## EXERCISE AIM
When the line containing "a :: s.stack := rfl" is found in the data below, copy it and each line after it through the line containing "a).wait = s.wait := rfl", exactly and with no others.

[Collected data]
##########

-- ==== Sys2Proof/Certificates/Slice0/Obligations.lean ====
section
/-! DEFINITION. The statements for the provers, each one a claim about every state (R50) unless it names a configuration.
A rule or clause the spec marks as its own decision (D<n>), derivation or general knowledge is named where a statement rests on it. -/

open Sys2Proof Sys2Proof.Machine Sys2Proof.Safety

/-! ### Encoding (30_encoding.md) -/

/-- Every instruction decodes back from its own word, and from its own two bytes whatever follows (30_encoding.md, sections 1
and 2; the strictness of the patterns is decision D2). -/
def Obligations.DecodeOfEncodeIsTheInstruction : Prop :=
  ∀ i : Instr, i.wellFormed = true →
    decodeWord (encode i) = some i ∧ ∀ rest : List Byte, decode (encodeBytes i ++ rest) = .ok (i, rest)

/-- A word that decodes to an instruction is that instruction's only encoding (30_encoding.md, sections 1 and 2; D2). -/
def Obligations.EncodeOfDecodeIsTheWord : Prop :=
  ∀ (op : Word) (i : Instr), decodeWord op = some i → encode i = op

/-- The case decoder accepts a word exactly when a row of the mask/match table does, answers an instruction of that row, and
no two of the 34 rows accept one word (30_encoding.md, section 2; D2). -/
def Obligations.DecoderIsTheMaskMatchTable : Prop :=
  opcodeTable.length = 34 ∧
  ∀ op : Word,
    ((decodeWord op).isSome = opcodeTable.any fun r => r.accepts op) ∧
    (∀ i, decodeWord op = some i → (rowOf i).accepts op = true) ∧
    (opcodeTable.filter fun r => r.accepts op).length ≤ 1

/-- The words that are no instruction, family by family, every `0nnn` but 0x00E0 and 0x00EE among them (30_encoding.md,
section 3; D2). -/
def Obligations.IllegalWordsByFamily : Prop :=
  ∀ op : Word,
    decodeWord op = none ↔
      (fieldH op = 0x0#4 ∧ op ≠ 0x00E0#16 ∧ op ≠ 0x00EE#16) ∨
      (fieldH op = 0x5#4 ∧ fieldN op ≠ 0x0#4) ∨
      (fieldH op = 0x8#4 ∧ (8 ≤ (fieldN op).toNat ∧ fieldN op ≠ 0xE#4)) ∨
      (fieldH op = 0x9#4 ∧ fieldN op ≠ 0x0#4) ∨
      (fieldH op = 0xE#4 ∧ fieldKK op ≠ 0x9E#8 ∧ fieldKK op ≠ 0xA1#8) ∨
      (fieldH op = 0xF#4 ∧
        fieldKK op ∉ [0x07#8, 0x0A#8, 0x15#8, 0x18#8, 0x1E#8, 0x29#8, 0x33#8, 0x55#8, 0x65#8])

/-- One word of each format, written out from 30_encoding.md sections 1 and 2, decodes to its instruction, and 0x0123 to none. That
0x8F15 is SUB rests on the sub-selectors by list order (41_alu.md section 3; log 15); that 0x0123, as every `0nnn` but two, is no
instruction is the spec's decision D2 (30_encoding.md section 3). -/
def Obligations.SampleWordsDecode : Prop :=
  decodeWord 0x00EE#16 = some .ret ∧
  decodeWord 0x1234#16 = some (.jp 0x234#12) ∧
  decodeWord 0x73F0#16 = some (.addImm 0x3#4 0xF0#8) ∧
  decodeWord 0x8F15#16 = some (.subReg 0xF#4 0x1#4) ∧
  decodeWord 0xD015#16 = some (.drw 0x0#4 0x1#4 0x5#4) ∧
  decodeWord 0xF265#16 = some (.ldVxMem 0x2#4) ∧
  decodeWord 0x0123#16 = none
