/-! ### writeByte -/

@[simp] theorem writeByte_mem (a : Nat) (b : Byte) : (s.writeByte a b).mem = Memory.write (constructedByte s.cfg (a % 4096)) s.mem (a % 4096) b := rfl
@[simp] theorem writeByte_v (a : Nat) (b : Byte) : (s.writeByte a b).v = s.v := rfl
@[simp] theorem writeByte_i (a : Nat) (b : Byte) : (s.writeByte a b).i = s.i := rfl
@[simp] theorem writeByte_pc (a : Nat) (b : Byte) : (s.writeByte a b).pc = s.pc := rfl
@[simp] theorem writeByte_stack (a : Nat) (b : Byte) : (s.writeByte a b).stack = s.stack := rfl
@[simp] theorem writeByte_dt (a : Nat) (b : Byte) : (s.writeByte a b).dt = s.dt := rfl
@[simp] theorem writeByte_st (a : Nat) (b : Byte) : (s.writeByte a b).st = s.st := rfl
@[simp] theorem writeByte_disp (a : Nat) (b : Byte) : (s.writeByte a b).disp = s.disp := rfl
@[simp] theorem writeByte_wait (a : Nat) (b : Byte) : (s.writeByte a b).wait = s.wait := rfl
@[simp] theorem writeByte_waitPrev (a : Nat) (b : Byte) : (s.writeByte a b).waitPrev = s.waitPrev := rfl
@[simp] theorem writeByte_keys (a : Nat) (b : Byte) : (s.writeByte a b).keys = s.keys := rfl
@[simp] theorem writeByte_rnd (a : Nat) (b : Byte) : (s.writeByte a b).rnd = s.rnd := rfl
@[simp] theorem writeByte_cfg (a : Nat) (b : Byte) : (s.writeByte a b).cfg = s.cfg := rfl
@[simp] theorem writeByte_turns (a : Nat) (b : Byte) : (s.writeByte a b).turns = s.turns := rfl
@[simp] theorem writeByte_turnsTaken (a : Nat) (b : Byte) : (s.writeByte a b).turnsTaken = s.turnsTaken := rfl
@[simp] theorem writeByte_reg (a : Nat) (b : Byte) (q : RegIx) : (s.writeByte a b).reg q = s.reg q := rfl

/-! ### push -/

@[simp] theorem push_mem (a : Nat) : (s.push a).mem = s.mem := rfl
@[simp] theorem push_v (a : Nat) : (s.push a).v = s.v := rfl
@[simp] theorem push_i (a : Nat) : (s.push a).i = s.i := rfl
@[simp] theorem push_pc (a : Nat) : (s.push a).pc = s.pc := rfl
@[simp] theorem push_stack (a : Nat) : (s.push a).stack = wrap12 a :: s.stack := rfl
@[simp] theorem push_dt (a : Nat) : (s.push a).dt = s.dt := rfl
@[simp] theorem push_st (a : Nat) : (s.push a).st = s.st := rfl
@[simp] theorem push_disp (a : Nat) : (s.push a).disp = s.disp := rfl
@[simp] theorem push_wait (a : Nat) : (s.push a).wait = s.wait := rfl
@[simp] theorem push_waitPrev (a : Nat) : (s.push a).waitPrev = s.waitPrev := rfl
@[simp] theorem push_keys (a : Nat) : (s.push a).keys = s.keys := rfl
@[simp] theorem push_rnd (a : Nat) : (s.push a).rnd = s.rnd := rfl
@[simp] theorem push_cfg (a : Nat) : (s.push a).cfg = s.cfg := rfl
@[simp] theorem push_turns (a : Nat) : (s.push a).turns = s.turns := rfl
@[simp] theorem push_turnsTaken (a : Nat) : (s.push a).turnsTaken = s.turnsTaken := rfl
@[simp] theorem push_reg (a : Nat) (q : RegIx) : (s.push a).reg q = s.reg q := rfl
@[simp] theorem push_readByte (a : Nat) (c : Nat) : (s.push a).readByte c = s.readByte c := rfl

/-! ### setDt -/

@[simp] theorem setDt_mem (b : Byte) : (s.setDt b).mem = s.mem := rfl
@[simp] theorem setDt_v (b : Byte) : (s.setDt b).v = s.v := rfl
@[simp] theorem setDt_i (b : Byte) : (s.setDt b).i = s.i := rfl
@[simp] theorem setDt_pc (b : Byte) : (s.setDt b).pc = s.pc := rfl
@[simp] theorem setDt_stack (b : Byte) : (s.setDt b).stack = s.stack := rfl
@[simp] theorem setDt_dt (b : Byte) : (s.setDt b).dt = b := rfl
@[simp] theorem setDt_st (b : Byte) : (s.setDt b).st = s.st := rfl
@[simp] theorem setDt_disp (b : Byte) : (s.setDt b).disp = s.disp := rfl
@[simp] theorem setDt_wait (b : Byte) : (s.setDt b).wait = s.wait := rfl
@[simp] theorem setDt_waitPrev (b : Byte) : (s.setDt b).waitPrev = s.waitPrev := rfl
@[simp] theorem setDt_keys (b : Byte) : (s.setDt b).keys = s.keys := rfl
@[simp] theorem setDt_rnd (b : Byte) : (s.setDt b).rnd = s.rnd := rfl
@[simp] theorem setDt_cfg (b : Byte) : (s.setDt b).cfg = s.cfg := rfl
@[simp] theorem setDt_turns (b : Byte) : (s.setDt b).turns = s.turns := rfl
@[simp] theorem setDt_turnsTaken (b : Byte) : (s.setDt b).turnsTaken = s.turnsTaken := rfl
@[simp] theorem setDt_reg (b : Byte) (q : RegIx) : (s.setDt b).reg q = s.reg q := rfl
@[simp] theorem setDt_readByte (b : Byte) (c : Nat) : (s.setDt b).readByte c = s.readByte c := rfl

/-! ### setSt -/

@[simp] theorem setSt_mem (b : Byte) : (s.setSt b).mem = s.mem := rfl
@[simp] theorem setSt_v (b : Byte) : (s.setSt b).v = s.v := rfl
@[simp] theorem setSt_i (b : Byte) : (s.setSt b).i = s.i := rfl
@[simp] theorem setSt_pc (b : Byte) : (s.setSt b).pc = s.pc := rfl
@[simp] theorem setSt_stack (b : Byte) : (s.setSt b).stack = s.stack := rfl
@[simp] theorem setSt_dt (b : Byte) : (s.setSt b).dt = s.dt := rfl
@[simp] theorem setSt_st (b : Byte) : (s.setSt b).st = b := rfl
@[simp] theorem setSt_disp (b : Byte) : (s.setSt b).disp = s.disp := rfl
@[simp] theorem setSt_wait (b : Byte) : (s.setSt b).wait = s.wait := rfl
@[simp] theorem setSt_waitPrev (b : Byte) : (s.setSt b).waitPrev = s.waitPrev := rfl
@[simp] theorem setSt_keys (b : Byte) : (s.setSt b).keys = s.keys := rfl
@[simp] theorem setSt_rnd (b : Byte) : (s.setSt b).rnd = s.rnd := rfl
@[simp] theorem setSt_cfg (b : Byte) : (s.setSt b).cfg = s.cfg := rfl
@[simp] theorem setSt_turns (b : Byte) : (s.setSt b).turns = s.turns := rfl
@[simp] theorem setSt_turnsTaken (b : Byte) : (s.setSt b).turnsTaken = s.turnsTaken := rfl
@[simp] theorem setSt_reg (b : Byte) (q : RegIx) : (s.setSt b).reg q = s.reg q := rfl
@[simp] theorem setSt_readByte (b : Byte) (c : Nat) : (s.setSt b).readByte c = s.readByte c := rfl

##########

## ANSWER AREA
@[simp] theorem push_stack (a : Nat) : (s.push a).stack = wrap12 a :: s.stack := rfl
@[simp] theorem push_dt (a : Nat) : (s.push a).dt = s.dt := rfl
@[simp] theorem push_st (a : Nat) : (s.push a).st = s.st := rfl
@[simp] theorem push_disp (a : Nat) : (s.push a).disp = s.disp := rfl
@[simp] theorem push_wait (a : Nat) : (s.push a).wait = s.wait := rfl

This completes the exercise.